Life
From unrequited love to landing your dream job: 16 songs to guide you through life
Updated 7 years ago
Alice Vincent, music writer for The Telegraph, selects 16 songs by female artists to soundtrack every moment of your life - from the highs to the lows, and everything in between.
We're all adults - or at least pretending to be - which means we've most likely encountered heartbreak and happiness of different forms.
The unexpected happens and it can either make or break your day, week, or month. Sometimes you'll be knocked for six and the quiet just becomes too overwhelming. This is when music comes in: there's a reason why it's used to such profound effect on film soundtracks.
So why not create a soundtrack for your life? From landing your dream job to breaking-up with your best friend, these songs will help get you through - or at least make you feel less alone.
1. When you land that awesome new job
Song: Hole, Celebrity Skin
Remember the scene when Bridget Jones tells Daniel Cleaver to shove his job up his arse? This song would soundtrack that moment perfectly. Courtney Love’s rip-roaring hit may have been inspired by society’s expectations of women and standards of beauty, but it works well for any kind of life makeover - as perfectly demonstrated in Clueless, too. Forget the leaving cards and the colleagues you pretend to like and celebrate leaving that hell-hole you call the office.

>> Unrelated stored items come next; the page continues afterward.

/-! ## Received frames -/

/-- The frames waiting for R411, the first taken off. -/
def State.rxTake (s : State) : Option RxFrame × State :=
  (s.mac.rx.head?, { s with mac := { s.mac with rx := s.mac.rx.tail } })

/-- The nonce of a data-part frame under the network key (R409). -/
def nwkNonce (sfn slot lane iv : Nat) (dir : Bool) (src : Nat) : List Nat :=
  leBytes 4 sfn ++ [slot, lane + 8 * iv + 32 * b2n dir, src] ++ List.replicate 6 0

/-- The nonce of an association frame under the join key (R410). -/
def joinNonce (k lane : Nat) (dir : Bool) (part : Nat) (eui : List Nat) : List Nat :=
  leBytes 4 k ++ [lane + 16 + 32 * b2n dir + 64 * part + 128] ++ eui

/-- An MPDU split into its associated data, encrypted part and MIC (R405, R408); none where its lengths do not fit. -/
def splitMpdu (m : List Nat) : Option (List Nat × List Nat × List Nat) :=
  let enc := if bitOf (leAt m 0 1) 4 then leAt m 5 1 else 0
  let h := if bitOf (leAt m 0 1) 4 then 6 else 5
  if m.length < h + enc + 8 then none
  else
    let n := m.length - 8 - enc
    some (m.take n, (m.drop n).take enc, m.drop (m.length - 8))

/-- The plaintext of an MPDU without its MIC, or none where the MIC is wrong (R408). -/
def openMpdu (key nonce m : List Nat) : Option (List Nat) :=
  match splitMpdu m with
  | none => none
  | some (aad, enc, mic) =>
    let p := ccmCrypt key nonce enc
    if ccmMic key nonce aad p = mic then some (aad ++ p) else none

/-- The boundary that R410 names for a lane: of the superframe, or of its long superframe. -/
def joinK (prof k : Nat) : Nat := if prof = 0 then k else k / 10 * 10

/-- A request is sent in this superframe: k even, or m even (R402, R428). -/
def reqSlot (prof k slot : Nat) : Bool :=
  slot == 2 && (if prof = 0 then k % 2 == 0 else k % 10 == 0 && k / 10 % 2 == 0)

/-- A capability record without a reserved encoding (R16, R431). -/
def capsOk (c : List Nat) : Bool :=
  c.length == 24 && decide (leAt c 6 1 ≤ 4) && decide (1 ≤ leAt c 12 1) && decide (leAt c 20 1 ≤ 4)

/-- ASSOC_REQ_RECEIVE: the frame that came in an association slot (R410, R411, R428, R430, R433). -/
def execAssocReqReceive (s : State) : Out :=
  fin (match s.rxTake with
    | (none, _) => s
    | (some f, t) =>
      let prof := s.prof f.lane
      if !assocSlot prof f.k f.slot then s
      else
        let m := f.mpdu
        let h := if bitOf (leAt m 0 1) 4 then 6 else 5
        if !reqSlot prof f.k f.slot ∨ leAt m 0 1 % 16 ≠ 3 ∨ leAt m 1 1 ≠ 0 ∨ leAt m 2 1 ≠ 0xFF ∨ leAt m 3 2 ≠ 0 ∨ m.length ≠ h + 40
        then t.bump MAC_CNT_A_MALFORMED
        else match s.useKey (s.get MAC_KEYS_JOIN_KEY_SLOT) 1 2 with
          | none => ((t.keyAbort (s.get MAC_KEYS_JOIN_KEY_SLOT) 1 2).bump MAC_CNT_A_MIC_FAIL).laneCount f.lane
              (fun c => { c with micFail := min (c.micFail + 1) 255 })
          | some key =>
            let eui := (m.drop h).take 8
            match openMpdu key (joinNonce (joinK prof f.k) f.lane false 0 eui) m with
            | none => (t.bump MAC_CNT_A_MIC_FAIL).laneCount f.lane (fun c => { c with micFail := min (c.micFail + 1) 255 })
            | some b =>
              let caps := (b.drop (h + 8)).take 24
              if !capsOk caps then t.bump MAC_CNT_A_MALFORMED
              else
                let s := t.bump MAC_CNT_D_ASSOC_REQ
                if s.bit PAIR_STATUS_ACTIVE && s.bit MAC_CTRL_ASSOC_EN && s.bit MAC_CTRL_NET_EN then s.assocReq f.lane f.k eui caps
                else s)

/-! ## Uplinks (R411, R415 to R417, R422) -/

/-- A report is well formed (R417). -/
def rptOk (b : List Nat) : Bool :=
  let d := b.drop 1
  match leAt b 0 1 with
  | 1 => capsOk d
  | 2 => d.length == 1
  | 3 => doneOk d
  | 4 => dockOk d
  | 5 => d.isEmpty && !b.isEmpty
  | _ => false

/-- An uplink item is well formed on a profile, in a part (R406, R416, R417). -/
def upItemOk (prof part : Nat) (i : Nat × List Nat) : Bool :=
  if i.1 = 0x20 then prof == 0
  else if i.1 = 0x21 then prof != 0 && decide (2 ≤ i.2.length ∧ leAt i.2 0 1 ≤ 165)
  else if i.1 = 0x24 then rptOk i.2 && part == 0
  else false

/-- A parsed UPLINK. -/
structure Uplink where
  addr : Nat
  dst : Nat
  seq : Nat
  dack : Nat
  mstate : Nat
  items : List (Nat × List Nat)
  deriving DecidableEq, Repr

/-- PART of an UPLINK (R415). -/
def Uplink.part (u : Uplink) : Nat := u.mstate / 16 % 4

/-- The body of an UPLINK after its MIC, or none where it is not well formed (R16, R404 to R406, R415). -/
def parseUplink (prof : Nat) (b : List Nat) : Option Uplink :=
  let h := if bitOf (leAt b 0 1) 4 then 6 else 5
  let part := leAt b (h + 2) 1 / 16 % 4
  if b.length < h + 3 ∨ 3 ≤ part ∨ (prof = 0 ∧ part ≠ 0) ∨ (leAt b 2 1 ≠ 0xE0 ∧ leAt b 2 1 ≠ 0xE1) then none
  else match parseItems b.length (b.drop (h + 3)) with
    | none => none
    | some l =>
      if l.all (upItemOk prof part) then
        some { addr := leAt b 1 1, dst := leAt b 2 1, seq := leAt b 3 2, dack := leAt b h 2, mstate := leAt b (h + 2) 1, items := l }
      else none

/-- A CMD item that DACK has reached: SLOT, ORDER and SEAL take effect (R448, R464, R482). -/
def State.cmdAcked (a : Nat) (s : State) (c : MacCmd) : State :=
  let m := s.mem a
  let e := (leAt c.body 1 1, if leAt c.body 2 1 = 0xFF then 127 else leAt c.body 2 1)
  let s := if c.kind = 1 then s.setMem a (if leAt c.body 0 1 = 0 then { m with told0 := e } else { m with told1 := e }) else s
  State.trackAcked a (State.orderAcked a s c) c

2. When your relationship’s going a bit wonky
Song: Solange, Losing You
Going on a girls’ night out is an age-old remedy for lost love, but dancing around in your bedroom comes a second best. Solange, aka Beyoncé’s little sister, does so in a killer trouser suit on her enormous 2013 comeback single Losing You, which shimmers with Dev Hynes’ production while delivering tears-on-the-dancefloor truths. I guarantee that, whatever happens, it’ll make you feel better.

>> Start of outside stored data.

-- ==== Sys2Proof/Machine/RegAccess.lean ====
section
/-!
DEFINITION. Register accesses (spec/00 R11 to R15, R684; spec/05 R162 to R170; spec/24): what a write stores or does by the
register it meets, what a read returns and clears, LOCK bits, the landing of castlings with what follows their writes, and
REG_READ and REG_WRITE.

`live` carries what a register access shows or needs of the world outside the state (log 8): the levels of SITE_IN, the live
tamper causes for TAMPER_CTRL, the bits in error in a recorder entry that REC_WIN shows, bit 0 for "the frame of this buffer is on the
bus" (CAN_TXCMD) and for "the settings hold a PHY profile for the port" (CABLE_CTRL).
-/

namespace Sys2Proof.Machine

open R

/-! ## What follows a write -/

/-- EN and BIAS_EN of a front end have been written: the link leaves DOWN or goes to it, and a trip that no retry ends goes
with BIAS_EN written 0 and then 1 (R203, R210). -/
def State.feHook (s0 s : State) (f : Nat) : State :=
  let en0 := s0.bit (FE_CTRL_EN f)
  let en := s.bit (FE_CTRL_EN f)
  let s := if en0 && !en then s.feDown f else s.feHunt f
  let x := s.feSt f
  let s := if s.bit (FE_CTRL_BIAS_EN f) then
      (if x.tripped && x.biasLow && s.get (ANT_CFG_RETRY_S f) == 0 then s.setFe f { x with tripped := false, biasLow := false } else s)
    else if x.tripped then s.setFe f { x with biasLow := true } else s
  State.ctlAfter s0 f s

/-- EN of loop `n` has changed: its channels start again with the settling plies, or it is ignored (R519). -/
def State.loopHook (s0 s : State) (n : Nat) : State :=
  let was := s0.getBit LOOP_CFG_EN n
  let now := s.getBit LOOP_CFG_EN n
  if was == now then s
  else
    let s := s.withRook (fun r => { r with
      ch := r.ch.filter (fun (e : Nat × EstopCh) => e.1 / 2 ≠ n)
      disc := r.disc.filter (fun (e : Nat × Nat) => e.1 ≠ n)
      enAt := r.enAt.filter (fun (e : Nat × Nat) => e.1 ≠ n) ++ (if now then [(n, s.ply)] else []) })
    ((s.putBit LOOP_STATUS_OPEN n false).putBit LOOP_STATUS_A_CLOSED n false).putBit LOOP_STATUS_B_CLOSED n false

/-- A change of TEST_MS begins the test cycle again in the next ply (R520). -/
def State.testHook (s0 s : State) : State :=
  if s0.get LOOP_CFG_TEST_MS = s.get LOOP_CFG_TEST_MS then s
  else s.withRook (fun r => { r with cycle := s.ply + 1 })

/-- RANKS of a DRAM channel has been written: training begins where devices are fitted (R619). -/
def State.ddrHook (s0 s : State) (c : Nat) : State :=
  if s0.get (DDR_CFG_RANKS c) = s.get (DDR_CFG_RANKS c) then s
  else s.put (DDR_CFG_STATE c) (if s.get (DDR_CFG_RANKS c) = 0 then 0 else 1)

/-- EN of a CAN controller has been written (R649). -/
def State.canHook (s0 s : State) (k : Nat) : State := if s0.bit (CAN_CFG_EN k) == s.bit (CAN_CFG_EN k) then s else s.canEn k

/-- What a store to register `id` brings beside the stored bits. -/
def State.afterStore (s0 : State) (id : Nat) (s : State) : State :=
  match id with
  | 39 => [0, 1].foldl (State.feHook s0) s
  | 247 => State.testHook s0 ((List.range 8).foldl (State.loopHook s0) s)
  | 47 => [0, 1].foldl (State.calHook s0) s
  | 96 => s.rateHook s0
  | 249 => s.relayDrive
  | 304 => [0, 1].foldl (State.ddrHook s0) s
  | 351 => [0, 1].foldl (State.canHook s0) s
  | _ => s

/-! ## Castlings that land (R151 to R154, R447) -/

/-- BANK changes only by a castling at a superframe boundary (R447); one that lands elsewhere leaves it. -/
def State.bankHook (s0 s : State) : State :=
  let b := s.get SLOT_CTRL_BANK
  if s0.get SLOT_CTRL_BANK = b then s
  else if s0.cast.boundaryNow then s.setBank b else s.put SLOT_CTRL_BANK (s0.get SLOT_CTRL_BANK)

/-- Every castling due in the ply lands, with what follows the writes. -/
def State.castlings (s : State) : State := State.bankHook s s.castLandAll

/-- CASTLING_LAND (R151). -/
def execCastlingLand (s : State) : Out := fin s.castlings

3. When you fall out with your best mate - and you want to make it right
Sarah McLachlan, When She Loved Me
Tissues at the ready. One of the reasons why Toy Story’s soundtrack was better than most created by Disney is because they got proper songwriters to create it. Just as Randy Newman wrote You’ve Got a Friend in Me, so McLachlan put out When She Loved Me. This feather light ballad lands with the softness of falling leaves but pierces deep for anyone who longs for a friendship that used to be better.
4. If you fall in love with someone else’s man
Robyn, Call Your Girlfriend
Sometimes matters of the heart need a wonky, insistent electro beat. Especially if you’re being the other woman. Robyn is firm but fair in this instructive Scandi-pop ballad: let her down easy. Sometimes love isn’t right, but Robyn manages to contort this betrayal into something for the greater good.

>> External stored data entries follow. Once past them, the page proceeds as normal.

/-- APPLY_REF and APPLY_ORG mark the shadows for the next strobe, with PENDING until then, in one write or in two; ORG is
refused while a profile runs, and REFUSED is cleared by writing 1. The free engine takes the first-ranked COR of the
epoch whose base record is published. A solve that completes frees the engine; one later than 2500 us counts in LATE.
A filter that cannot start leaves a record without an update and stays as it was; a solve leaves the new filter, its
record and the counts of aborted searches, rejected fixes and lost fixes. 10 ms after the boundary of an epoch without
a base record BASE_MISSING counts and every queued COR of the epoch ends in a record with NO_BASE. The record shows in
the member's registers and PEAK_US and reaches the track engine, which does nothing for a channel that is IDLE. After
600 s the joint bias is no longer used. The opcodes read a record, set priorities and ask for filter resets, or are
refused. Nothing else changes. (Rests on: R27, R319, R320, R328, R337, R354, R356, R360, R362, R364, R365, R370.) -/
def Obligations.FixEngineQueueAndRecords : Prop :=
    (∀ (s : State) (ini data : Nat),
      s.stopSafe = true →
      MayWrite s ini 0x40200050 →
      bitOf data 31 = true →
      Does (.applyRef ini data) s (fun t =>
        Reads t [(FIX_REF_CTRL_BASE_ANT, bits data 3 0), (FIX_REF_CTRL_PENDING, if bitOf data 31 = true ∨ (bitOf data 30 = true ∧ s.pchRunning = false) then 1 else s.get FIX_REF_CTRL_PENDING), (FIX_REF_CTRL_REFUSED, if bitOf data 30 = true ∧ s.pchRunning = true then 1 else if bitOf data 29 = true then 0 else s.get FIX_REF_CTRL_REFUSED)] ∧
        t.fix = { s.fix with refAt := if bitOf data 31 = true then some s.ply else s.fix.refAt, orgAt := if bitOf data 30 = true ∧ s.pchRunning = false then some s.ply else s.fix.orgAt } ∧
        RegsBut [FIX_REF_CTRL_PENDING, FIX_REF_CTRL_REFUSED, FIX_REF_CTRL_BASE_ANT] s t ∧
        t = { s with regs := t.regs, fix := t.fix })) ∧
    (∀ (s : State) (ini data : Nat),
      s.stopSafe = true →
      MayWrite s ini 0x40200050 →
      bitOf data 30 = true →
      Does (.applyOrg ini data) s (fun t =>
        Reads t [(FIX_REF_CTRL_BASE_ANT, bits data 3 0), (FIX_REF_CTRL_PENDING, if bitOf data 31 = true ∨ (bitOf data 30 = true ∧ s.pchRunning = false) then 1 else s.get FIX_REF_CTRL_PENDING), (FIX_REF_CTRL_REFUSED, if bitOf data 30 = true ∧ s.pchRunning = true then 1 else if bitOf data 29 = true then 0 else s.get FIX_REF_CTRL_REFUSED)] ∧
        t.fix = { s.fix with refAt := if bitOf data 31 = true then some s.ply else s.fix.refAt, orgAt := if bitOf data 30 = true ∧ s.pchRunning = false then some s.ply else s.fix.orgAt } ∧
        RegsBut [FIX_REF_CTRL_PENDING, FIX_REF_CTRL_REFUSED, FIX_REF_CTRL_BASE_ANT] s t ∧
        t = { s with regs := t.regs, fix := t.fix })) ∧
    (∀ (s : State) (ini data : Nat),
      s.stopSafe = true →
      MayWrite s ini 0x40200050 →
      bitOf data 30 = true →
      s.pchRunning = true →
      Does (.applyOrg ini data) s (fun t =>
        Reads t [(FIX_REF_CTRL_REFUSED, 1)] ∧
        t.fix.orgAt = s.fix.orgAt ∧
        RegsBut [FIX_REF_CTRL_PENDING, FIX_REF_CTRL_REFUSED, FIX_REF_CTRL_BASE_ANT] s t ∧
        t = { s with regs := t.regs, fix := t.fix })) ∧
    (∀ (s : State) (j : CorJob) (r : ObsRec),
      s.stopSafe = true →
      s.fix.cur = none →
      s.jobFirst s.fix.queue = some j →
      s.fix.base = some r →
      s.boot.loaded.contains 6 = true →
      s.fixGet FIX_CTRL_EN ≠ 0 →
      r.week = j.cor.week →
      r.ms = j.cor.ms →
      Does (.fixSolveStart) s (fun t =>
        t.fix = { s.fix with cur := some j, queue := s.fix.queue.erase j } ∧
        RegsBut [] s t ∧
        t = { s with regs := t.regs, fix := t.fix })) ∧
    (∀ (s : State),
      s.stopSafe = true →
      s.fix.cur.isSome = true ∨ s.jobFirst s.fix.queue = none ∨ s.fix.base = none ∨ s.boot.loaded.contains 6 = false ∨ s.fixGet FIX_CTRL_EN = 0 →
      Does (.fixSolveStart) s (fun t =>
        t.fix = s.fix ∧
        RegsBut [] s t ∧
        OnlyRegs s t)) ∧
    (∀ (s : State) (dt us : Nat) (j : CorJob) (r : ObsRec) (z : State) (y : SolRec),
      s.stopSafe = true →
      s.fix.cur = some j →
      s.fix.base = some r →
      us = s.jobUs j dt →
      z = (if 2500 < us then State.bump { s with fix := { s.fix with cur := none } } FIX_OVL_LATE else { s with fix := { s.fix with cur := none } }) →
      z.solve j.addr j.cor r = none →
      y = z.idleRec j.addr j.cor.week j.cor.ms 0 us j.cor.antFault →
      s.pchState j.addr = 0 ∨ isAddr j.addr = false →
      Does (.fixSolveComplete dt) s (fun t =>
        t.fix = { s.fix with cur := none, recs := recsAfter s.fix.recs [y], done := s.fix.done ++ [y.shown] } ∧
        Reads t [(FIX_OVL_LATE, if 2500 < us then s.adv FIX_OVL_LATE else s.get FIX_OVL_LATE), (FIX_MEMBER_STATUS j.addr, y.status % 8), (FIX_MEMBER_HELD j.addr, bits y.flags 6 6), (FIX_MEMBER_NFIX j.addr, y.nfix % 256), (FIX_LOAD_PEAK_US, max (s.get FIX_LOAD_PEAK_US) y.solveUs % 65536)] ∧
        RegsBut (FIX_OVL_LATE :: recRegs j.addr) s t ∧
        t = { s with regs := t.regs, fix := t.fix })) ∧
    (∀ (s : State) (dt us : Nat) (j : CorJob) (r : ObsRec) (z : State) (y : SolRec),
      s.stopSafe = true →
      s.fix.cur = some j →
      s.fix.base = some r →
      us = s.jobUs j dt →
      z = (if 2500 < us then State.bump { s with fix := { s.fix with cur := none } } FIX_OVL_LATE else { s with fix := { s.fix with cur := none } }) →
      z.solve j.addr j.cor r = none →
      y = z.idleRec j.addr j.cor.week j.cor.ms 0 us j.cor.antFault →
      Does (.fixSolveComplete dt) s (fun t =>
        t = z.recorded [y])) ∧
    (∀ (s : State) (dt us : Nat) (j : CorJob) (r : ObsRec) (z : State) (y : SolRec) (x : SolveRes),
      s.stopSafe = true →
      s.fix.cur = some j →
      s.fix.base = some r →
      us = s.jobUs j dt →
      z = (if 2500 < us then State.bump { s with fix := { s.fix with cur := none } } FIX_OVL_LATE else { s with fix := { s.fix with cur := none } }) →
      z.solve j.addr j.cor r = some x →
      y = { addr := j.addr, status := x.status, flags := x.flags + 2 * b2n (posSat x.pos), ms := j.cor.ms, week := j.cor.week, nsig := x.nsig, nfix := x.nfix, sfn := s.sfn, pos := x.pos, ratio := x.ratio, age := 0, solveUs := min us 0xFFFF } →
      s.pchState j.addr = 0 ∨ isAddr j.addr = false →
      Does (.fixSolveComplete dt) s (fun t =>
        t.fix = { s.fix with cur := none, filters := s.fix.filters.filter (fun e => e.1 ≠ j.addr) ++ [(j.addr, x.filter)], recs := recsAfter s.fix.recs [y], done := s.fix.done ++ [y.shown] } ∧
        Reads t [(FIX_OVL_LATE, if 2500 < us then s.adv FIX_OVL_LATE else s.get FIX_OVL_LATE), (FIX_CNT3_SEARCH_ABORT, if x.abort then s.adv FIX_CNT3_SEARCH_ABORT else s.get FIX_CNT3_SEARCH_ABORT), (FIX_CNT4_FIX_REJECT, if x.reject then s.adv FIX_CNT4_FIX_REJECT else s.get FIX_CNT4_FIX_REJECT), (FIX_CNT4_FIX_LOST, if x.lost then s.adv FIX_CNT4_FIX_LOST else s.get FIX_CNT4_FIX_LOST), (FIX_MEMBER_STATUS j.addr, y.status % 8), (FIX_MEMBER_HELD j.addr, bits y.flags 6 6), (FIX_MEMBER_NFIX j.addr, y.nfix % 256), (FIX_LOAD_PEAK_US, max (s.get FIX_LOAD_PEAK_US) y.solveUs % 65536)] ∧
        RegsBut ([FIX_OVL_LATE, FIX_CNT3_SEARCH_ABORT, FIX_CNT4_FIX_REJECT, FIX_CNT4_FIX_LOST] ++ recRegs j.addr) s t ∧
        t = { s with regs := t.regs, fix := t.fix })) ∧
    (∀ (s : State) (dt us : Nat) (j : CorJob) (r : ObsRec) (z : State) (y : SolRec) (x : SolveRes) (u : State),
      s.stopSafe = true →
      s.fix.cur = some j →
      s.fix.base = some r →
      us = s.jobUs j dt →
      z = (if 2500 < us then State.bump { s with fix := { s.fix with cur := none } } FIX_OVL_LATE else { s with fix := { s.fix with cur := none } }) →
      z.solve j.addr j.cor r = some x →
      y = { addr := j.addr, status := x.status, flags := x.flags + 2 * b2n (posSat x.pos), ms := j.cor.ms, week := j.cor.week, nsig := x.nsig, nfix := x.nfix, sfn := s.sfn, pos := x.pos, ratio := x.ratio, age := 0, solveUs := min us 0xFFFF } →
      u = (z.solveCounts x).setFilter j.addr x.filter →
      Does (.fixSolveComplete dt) s (fun t =>
        t = u.recorded [y])) ∧
    (∀ (s : State) (dt : Nat),
      s.stopSafe = true →
      s.fix.cur = none ∨ s.fix.base = none →
      Does (.fixSolveComplete dt) s (fun t =>
        t.fix = s.fix ∧
        RegsBut [] s t ∧
        OnlyRegs s t)) ∧
    (∀ (s : State) (e : Nat × Nat) (l : List SolRec),
      s.stopSafe = true →
      e = s.startOf s.time.k →
      s.instantNow 10000000 = true →
      e.2 % s.epochMs = 0 →
      s.fix.base.all (fun r => !(r.week == e.1 && r.ms == e.2)) = true →
      s.fix.missing ≠ some e →
      l = (s.fix.queue.filter (fun j => (j.cor.week == e.1 && j.cor.ms == e.2))).map (fun j => s.idleRec j.addr e.1 e.2 16 (s.jobUs j 10000) j.cor.antFault) →
      s.quietFor l = true →
      Does (.baseMissingDecision) s (fun t =>
        t.fix = { s.fix with missing := some e, queue := s.fix.queue.filter (fun j => !(j.cor.week == e.1 && j.cor.ms == e.2)), recs := recsAfter s.fix.recs l, done := s.fix.done ++ l.map SolRec.shown } ∧
        Reads t [(FIX_CNT3_BASE_MISSING, s.adv FIX_CNT3_BASE_MISSING)] ∧
        l.all (fun x => (l.filter (fun y => y.addr == x.addr)).length != 1 || (t.get (FIX_MEMBER_STATUS x.addr) == x.status % 8 && t.get (FIX_MEMBER_NFIX x.addr) == 0)) = true ∧
        RegsBut (FIX_CNT3_BASE_MISSING :: l.flatMap (fun x => recRegs x.addr)) s t ∧
        t = { s with regs := t.regs, fix := t.fix })) ∧
    (∀ (s : State) (e : Nat × Nat) (l : List SolRec),
      s.stopSafe = true →
      e = s.startOf s.time.k →
      s.instantNow 10000000 = true →
      e.2 % s.epochMs = 0 →
      s.fix.base.all (fun r => !(r.week == e.1 && r.ms == e.2)) = true →
      s.fix.missing ≠ some e →
      l = (s.fix.queue.filter (fun j => (j.cor.week == e.1 && j.cor.ms == e.2))).map (fun j => s.idleRec j.addr e.1 e.2 16 (s.jobUs j 10000) j.cor.antFault) →
      Does (.baseMissingDecision) s (fun t =>
        t = (({ s with fix := { s.fix with missing := some e, queue := s.fix.queue.filter (fun j => !(j.cor.week == e.1 && j.cor.ms == e.2)) } }).bump FIX_CNT3_BASE_MISSING).recorded l)) ∧
    (∀ (s : State) (e : Nat × Nat),
      s.stopSafe = true →
      e = s.startOf s.time.k →
      s.instantNow 10000000 = false ∨ e.2 % s.epochMs ≠ 0 ∨ s.fix.base.any (fun r => r.week == e.1 && r.ms == e.2) = true ∨ s.fix.missing = some e →
      Does (.baseMissingDecision) s (fun t =>
        t.fix = s.fix ∧
        RegsBut [] s t ∧
        OnlyRegs s t)) ∧
    (∀ (s : State),
      s.stopSafe = true →
      s.gnss.fe0.ifbUse = true →
      s.gnss.fe0.ifbPly + 60000000 ≤ s.ply →
      Does (.ifbAgeExpiry) s (fun t =>
        t.gnss = { s.gnss with fe0 := { s.gnss.fe0 with ifbUse := false } } ∧
        t.fix = { s.fix with filters := s.fix.filters.map (fun (x : Nat × Filter) => (x.1, { x.2 with ionoReset := true })) } ∧
        RegsBut [] s t ∧
        t = { s with regs := t.regs, gnss := t.gnss, fix := t.fix })) ∧
    (∀ (s : State),
      s.stopSafe = true →
      s.gnss.fe0.ifbUse = false ∨ s.ply < s.gnss.fe0.ifbPly + 60000000 →
      Does (.ifbAgeExpiry) s (fun t =>
        t.gnss = s.gnss ∧
        RegsBut [] s t ∧
        OnlyRegs s t)) ∧
    (∀ (s : State) (sess tag : Nat) (a : Nat) (r : SolRec),
      s.stopSafe = true →
      s.accepts 0x0400 sess tag true = true →
      addrOk a = true →
      s.fix.recs.find? (fun (x : Nat × SolRec) => x.1 == a) = some (a, r) →
      s.get (MEMBER_W2_STATE a) ≠ 0 →
      Does (.solGet sess tag ([a, 0, 0, 0])) s (fun t =>
        answers s t [] 0x0400 sess tag Ecp.OK (crc32c [a, 0, 0, 0]) r.bytes = true ∧
        RegsBut [] s t ∧
        t = { s with regs := t.regs, ecp := t.ecp, out := t.out })) ∧
    (∀ (s : State) (sess tag : Nat) (a : Nat),
      s.stopSafe = true →
      s.accepts 0x0400 sess tag true = true →
      addrOk a = true →
      s.fix.recs.all (fun (x : Nat × SolRec) => x.1 != a) = true ∨ s.get (MEMBER_W2_STATE a) = 0 →
      Does (.solGet sess tag ([a, 0, 0, 0])) s (fun t =>
        answers s t [] 0x0400 sess tag Ecp.OK (crc32c [a, 0, 0, 0]) (SolRec.bytes { addr := a }) = true ∧
        RegsBut [] s t ∧
        t = { s with regs := t.regs, ecp := t.ecp, out := t.out })) ∧
    (∀ (s : State) (sess tag : Nat) (a : Nat),
      s.stopSafe = true →
      s.accepts 0x0400 sess tag true = true →
      a < 256 →
      addrOk a = false →
      Does (.solGet sess tag ([a, 0, 0, 0])) s (fun t =>
        answers s t [] 0x0400 sess tag Ecp.BAD_PARAM (crc32c [a, 0, 0, 0]) [] = true ∧
        RegsBut [] s t ∧
        t = { s with regs := t.regs, ecp := t.ecp, out := t.out })) ∧
    (∀ (s : State) (sess tag : Nat) (n : Nat) (ps : List (Nat × Nat)),
      s.stopSafe = true →
      s.accepts 0x0401 sess tag true = true →
      n = ps.length →
      1 ≤ n →
      n ≤ 64 →
      ps.all (fun e => addrOk e.1 && decide (e.2 ≤ 7)) = true →
      Does (.prioSet sess tag (([n, 0] ++ ps.flatMap (fun e => [e.1, e.2])))) s (fun t =>
        answers s t [] 0x0401 sess tag Ecp.OK (crc32c ([n, 0] ++ ps.flatMap (fun e => [e.1, e.2]))) [] = true ∧
        ps.all (fun e => t.get (FIX_MEMBER_PRIO e.1) == ((ps.filter (fun x => x.1 == e.1)).getLast?.getD e).2) = true ∧
        RegsBut (ps.map (fun e => FIX_MEMBER_PRIO e.1)) s t ∧
        t = { s with regs := t.regs, ecp := t.ecp, out := t.out })) ∧
    (∀ (s : State) (sess tag : Nat) (n : Nat) (ps : List (Nat × Nat)),
      s.stopSafe = true →
      s.accepts 0x0401 sess tag true = true →
      n = ps.length →
      n < 256 →
      ps.all (fun e => decide (e.1 < 256 ∧ e.2 < 256)) = true →
      n = 0 ∨ 64 < n ∨ ps.any (fun e => !addrOk e.1 || decide (7 < e.2)) = true →
      Does (.prioSet sess tag (([n, 0] ++ ps.flatMap (fun e => [e.1, e.2])))) s (fun t =>
        answers s t [] 0x0401 sess tag Ecp.BAD_PARAM (crc32c ([n, 0] ++ ps.flatMap (fun e => [e.1, e.2]))) [] = true ∧
        RegsBut [] s t ∧
        t = { s with regs := t.regs, ecp := t.ecp, out := t.out })) ∧
    (∀ (s : State) (sess tag : Nat) (a : Nat),
      s.stopSafe = true →
      s.accepts 0x0402 sess tag true = true →
      addrOk a = true ∨ a = 0xFF →
      Does (.filterReset sess tag ([a, 0, 0, 0])) s (fun t =>
        answers s t [] 0x0402 sess tag Ecp.OK (crc32c [a, 0, 0, 0]) [] = true ∧
        t.fix = { s.fix with resets := s.fix.resets ++ [a] } ∧
        RegsBut [] s t ∧
        t = { s with regs := t.regs, fix := t.fix, ecp := t.ecp, out := t.out })) ∧
    (∀ (s : State) (sess tag : Nat) (a : Nat),
      s.stopSafe = true →
      s.accepts 0x0402 sess tag true = true →
      a < 255 →
      addrOk a = false →
      Does (.filterReset sess tag ([a, 0, 0, 0])) s (fun t =>
        answers s t [] 0x0402 sess tag Ecp.BAD_PARAM (crc32c [a, 0, 0, 0]) [] = true ∧
        RegsBut [] s t ∧
        t = { s with regs := t.regs, ecp := t.ecp, out := t.out }))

5. If your man falls in love with someone else
Adele, Cold Shoulder
If you’re in a romantic pickle, a good old Adele binge will do wonders. But return to this 19-era nugget of jittery pain if your partner’s done the dirty: in the space of three minutes the Tottenham-born poet transforms her feelings from full-blown rejection to quiet vengeance. There is healing here, and it comes from belting out the pain.
6. When you’re feeling anxious, depressed or a little wobbly
TLC, Unpretty
TLC’s sophomore album, Crazysexycool, is a superb soundtrack for most things, but for a heartfelt pick-me-up turn to their third effort, Fanmail. Unpretty topped the US charts for three weeks in 1999, so you’re guaranteed to have heard it before - but, more than 25 years on, it’s message remains pertinent: beauty lives within, screw those who make you feel smaller or lesser than you are. Sometimes we all need that reminder.
7. When you have an enormous crush on someone
Janet Jackson, He Doesn’t Even Know That I’m Alive
Having a whopping great big crush on someone is enough to make us all resort to schoolgirl feelings. So it’s in this vein that we turn to Janet. Specifically mid-Eighties, Control, shoulder-pads-and-big-ponytail Janet, who really fancies someone she’s managed to get a photo of and put next to her bed (creepy, but we’ll let it pass). Next time you can’t muster the courage to look Attractive Calum From Accounts in the eye, remember you’re not alone.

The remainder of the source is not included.